Hurray for disc dog pics!


----------



## 123fraggle (Feb 20, 2009)

I can never get tired of disc dog pictures. I finally got to throw some discs last night for the poopers. Fraggle caught one last night, he usually catches one to two per season lol. I may get a disc dog # for him anyway, just for S*&ts and giggles. Karma is a natural. I am still learning how to do the different throws. It is a blast. Keep the pics coming!


----------



## GottaLuvMutts (Jun 1, 2009)

Indigo said:


> Great action shots!
> For some reason I thought your dog was a lot smaller. I dunno why. When I saw her perched on your back I was all "woah!"


She's 45.6lbs as of 1wk ago, but should be closer to the 40lb range. We're working on it. I'm a relatively small person, so she looks kinda big on my back. We have one of the biggest dog:handler weight ratios in disc (significantly more than 1:3), which makes performing tricks like that kinda tough. 

She also jumps the largest height class (20+) in NADAC agility.


----------



## winniec777 (Apr 20, 2008)

Love the photos and seeing a dog & owner doing something that's so much fun. Sadly, Poca never quite caught on to the disc dog concept. She loves frisbees but only to chew. We tried to get her to catch them but after bonking her in the head a few times, we realized that it was not the sport for her. I mean she would literally stand there and stare at the frisbee coming for her head, making no attempt to catch it or even move! So we tried throwing just above or to the right or left of her. Nothing. She would wait until it landed and then grab it and run off for a good chew. We did eventually get her to bring it back to us vs. chewing it, but that's as far as it ever went.

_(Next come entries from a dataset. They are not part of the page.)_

/-! ### Operations of the device: links, peers, firmware -/

/-- 16 R356, R362, R364, 14 R315, 18 R398, R399: an adapter counts its retries; an ACTIVE link retrains; one that does not train in time
is a fatal device error of cause 3, a protocol error one of cause 2: issue stops, every wale with unreleased results restarts, the dump
begins, and a second such error changes nothing (18 R402); a
failed lane is repaired or its link retrains (log entry 31); a link that trains becomes ACTIVE. A peer's SIGADD adds to the signal of its valid entry; its reads, writes and additions are performed
under a grant of the page; grants are called back, released, or end with the page poisoned; an attestation request is answered. The
model's own choices: log entries 25 (the key of a page granted to peers, Config.peerKey), 27 (the attestation answer), 61 (a SIGADD for a
signal out of range is dropped). -/
def Obligations.LinkAndPeerEvents : Prop :=
  (∀ (s : State) (k : Fin 6), ∃ t, exec (.flitCrcRetry k) s = .next t ∧
    OnlyFld s (rDlStat k) 63 32 (s.regF (rDlStat k) 63 32 + 1) t) ∧
  (∀ (s : State) (k : Fin 6) (i : Instr), i = .linkRetrain k ∨ i = .retryThreshold k →
    (s.linkState k = 2 → ∃ t, exec i s = .next t ∧ OnlyFld s (rDlStat k) 2 0 3 t) ∧
    (s.linkState k ≠ 2 → exec i s = .next s)) ∧
  (∀ (s : State) (k : Fin 6), ∃ t, exec (.laneFailure k) s = .next t ∧
    let u := { s with free := s.free + 1 }
    (OnlyFld u (rDlStat k) 23 16 (s.regF (rDlStat k) 23 16 + 1) t ∨
      (s.linkState k = 2 ∧ OnlyFld u (rDlStat k) 2 0 3 t) ∨ (s.linkState k ≠ 2 ∧ t = u))) ∧
  (∀ (s : State) (k : Fin 6) (d : Fin 4), s.fatal = true → exec (.protocolError k d) s = .next s) ∧
  (∀ (s : State) (k : Fin 6) (d : Fin 4), s.fatal = false →
    ∃ t, exec (.protocolError k d) s = .next t ∧ t.fatal = true ∧ t.regF rFatal 3 0 = 2 ∧ t.regF rFatal 5 4 = d.val ∧
      t.regF rFatal 8 6 = 1 ∧ t.aer = s.aer + 1 ∧ t.select = none ∧ (t.dumping = true ↔ s.regF rDumpCtl 23 0 ≠ 0) ∧
      ∀ w x, s.wale? w = some x → t.wale? w = some (if x.unreleased then x.restart s.turn (s.ccOf x) else x)) ∧
  (∀ (s : State) (k : Fin 6), s.linkState k = 1 ∨ s.linkState k = 3 → s.fatal = false →
    ∃ t, exec (.trainingTimeout k) s = .next t ∧ t.linkState k = 0 ∧ t.fatal = true ∧ t.regF rFatal 3 0 = 3) ∧
  (∀ (s : State) (k : Fin 6) (rate : Fin 3) (mods : Fin 5), s.linkState k = 0 ∨ s.linkState k = 1 ∨ s.linkState k = 3 →
    rate.val ≤ s.regF (rDlCtl k) 25 24 → mods ≠ 0 → s.fatal = false →
    ∃ t : State, exec (.trainingComplete k rate mods) s = .next t.retryAllDue.wakeAll ∧ t.linkState k = 2 ∧ t.regF (rDlStat k) 4 3 = rate.val ∧
      t.regF (rDlStat k) 10 8 = mods.val ∧ (∀ j, j ≠ rDlStat k → t.reg j = s.reg j) ∧ t = { s with regs := t.regs }) ∧
  (∀ (s : State) (station : BitVec 10) (n : Fin 256) (x : BitVec 32),
    let r := s.reg (rPeerSig n)
    let d : Fin 4 := Fin.ofNat 4 (getFld r 37 36)
    let good := getFld r 63 63 = 1 ∧ getFld r 9 0 = station.toNat ∧ getFld r 35 24 < s.sigCount (getFld r 23 16)
    (¬good → exec (.sigadd station n x) s = .next s) ∧
    (good → Sparse.wf (s.die d).signals = true → ∃ t, exec (.sigadd station n x) s = .next t ∧
      let i := s.sigBase (getFld r 23 16) + getFld r 35 24
      t.signal d i = s.signal d i + x ∧ ∀ e j, e ≠ d ∨ j ≠ i → t.signal e j = s.signal e j)) ∧
  (∀ (s : State) (page : Nat),
    (isPeer (8192 * page) = false →
      (Sparse.find? s.grants page = none → exec (.revoke page) s = .next s) ∧
      ∀ g, Sparse.find? s.grants page = some g →
        (g.revoking = true → exec (.revoke page) s = .next s) ∧
        (g.revoking = false → ∃ t, exec (.revoke page) s = .next t ∧
          Sparse.find? t.grants page = some { g with revoking := true } ∧
          (∀ q, q ≠ page → Sparse.find? t.grants q = Sparse.find? s.grants q) ∧
          t.peerOut = s.peerOut ++ g.stations.map (fun a => .revoke a page) ∧
          t = { s with grants := t.grants, peerOut := t.peerOut })) ∧
    (isPeer (8192 * page) = true → Sparse.wf s.peerGrants = true → ∃ t, exec (.revoke page) s = .next t ∧
      (∀ e ∈ t.mem, e.1 / 8192 ≠ page) ∧ (∀ e ∈ t.lines, e.1 / 128 ≠ page) ∧
      (∀ e ∈ t.icache, e.1 % 2 ^ 46 / 8192 ≠ page) ∧ (∀ d, ∀ e ∈ (t.die d).l1, inPage page (e.1 % 2 ^ 52) = false) ∧
      Sparse.find? t.peerGrants page = none ∧
      t.peerOut = s.peerOut ++ [.release (8192 * page / 2 ^ 40 % 16) page (s.dirtyLines page)] ∧
      Sparse.find? t.peerEpochs page = some (Sparse.getD s.peerEpochs 0 page + 1))) ∧
  (∀ (s : State) (page : Nat) (station : BitVec 10) (g : Grant), Sparse.find? s.grants page = some g → station ∈ g.stations →
    (∀ e ∈ s.wales, e.2.due = []) → s.owed = [] → Sparse.wf s.grants = true →
    let left := g.stations.filter fun t => t != station
    (∀ ls, ∃ t, exec (.grantRelease page station ls) s = .next t ∧
      Sparse.find? t.grants page = if left = [] then none else some { g with stations := left }) ∧
    (∀ l (w : BitVec 512), l / 128 = page → ∃ t, exec (.grantRelease page station [(l, w)]) s = .next t ∧
      ∀ i, i < 64 → t.physByte (Config.peerKey page).toNat (64 * l + i) = w.extractLsb' (8 * i) 8)) ∧
  (∀ (s : State) (page : Nat) (g : Grant), Sparse.find? s.grants page = some g → (∀ e ∈ s.wales, e.2.due = []) → s.owed = [] →
    Sparse.wf s.grants = true →
    (g.revoking = false → exec (.grantTimeout page) s = .next s) ∧
    (g.revoking = true → ∃ t, exec (.grantTimeout page) s = .next t ∧ page ∈ t.poisoned ∧ Sparse.find? t.grants page = none)) ∧
  (∀ (s : State) (station : BitVec 10) (pa : Nat) (req : PeerReq), isNear pa = true ∨ isFar pa = true →
    pa / 8192 ∉ s.poisoned → s.homeOff (s.homeDie pa) = false →
    let key := (Config.peerKey (pa / 8192)).toNat
    (∀ g, Sparse.find? s.grants (pa / 8192) = some g → g.stations ≠ [station] → g.excl = true ∨ req ≠ .read →
      ∃ t, exec (.peerRequest station pa req) s = .next t ∧
        Sparse.find? t.grants (pa / 8192) = some { g with revoking := true } ∧
        t = { s with grants := t.grants, peerOut := t.peerOut }) ∧
    (∀ h, grantFor (Sparse.find? s.grants (pa / 8192)) station (match req with | .read => false | _ => true) = some h →
      ∃ t, exec (.peerRequest station pa req) s = .next t ∧
      Sparse.find? t.grants (pa / 8192) = some h ∧ station ∈ h.stations ∧
      (h.excl = true → ∀ d, ∀ e ∈ (t.die d).l1, inPage (pa / 8192) (e.1 % 2 ^ 52) = false) ∧
      (match req with
        | .read => t.peerReply = s.physRead key (pa / 64 * 64) 64
        | .write w => h.excl = true ∧ ∀ i, i < 64 → t.physByte key (pa / 64 * 64 + i) = w.extractLsb' (8 * i) 8
        | .atomic aop u wide x y =>
          let n := if wide = true then 8 else 4
          h.excl = true ∧ t.peerReply = s.physRead key (pa / n * n) n ∧
            natLE (t.physRead key (pa / n * n) n) = aopStep aop.val u n (natLE (s.physRead key (pa / n * n) n)) (x, y) % 2 ^ (8 * n)) ∧
      (Sparse.find? s.grants (pa / 8192) = none →
        h = { stations := [station], excl := (match req with | .read => false | _ => true), revoking := false }))) ∧
  (∀ (s : State) (n : Fin 8), s.layerRuns .monitor = false → exec (.attestationRequest n) s = .next s) ∧
  (∀ (s : State) (n : Fin 8) (box : Mbox) (m : BitVec 128), s.layerRuns .monitor = true →
    Sparse.find? (s.die 0).mbox (248 + n.val) = some box → (box.msgs.find? fun m => m.extractLsb' 96 8 != 0xFF) = some m →
    ∃ (t : State) (b : Mbox) (code : Nat), exec (.attestationRequest n) s = .next t ∧ code ≤ 2 ∧
      Sparse.find? (t.die 0).mbox (248 + n.val) = some b ∧ b.ovf = box.ovf ∧
      b.msgs = box.msgs.erase m ++ [(0x800000FF#32 : BitVec 32) ++ BitVec.ofNat 96 code])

So the pics are great. Videos would be even better....


----------



## Michiyo-Fir (Jul 25, 2009)

Love it!!  I wish we had more disc doggers on this board! I find dog disc to be such a fascinating and entertaining sport!


----------



## Finkie_Mom (Mar 2, 2010)

Yay! I love seeing pics/videos of you and Kit 

She always looks like she's having the time of her life!


----------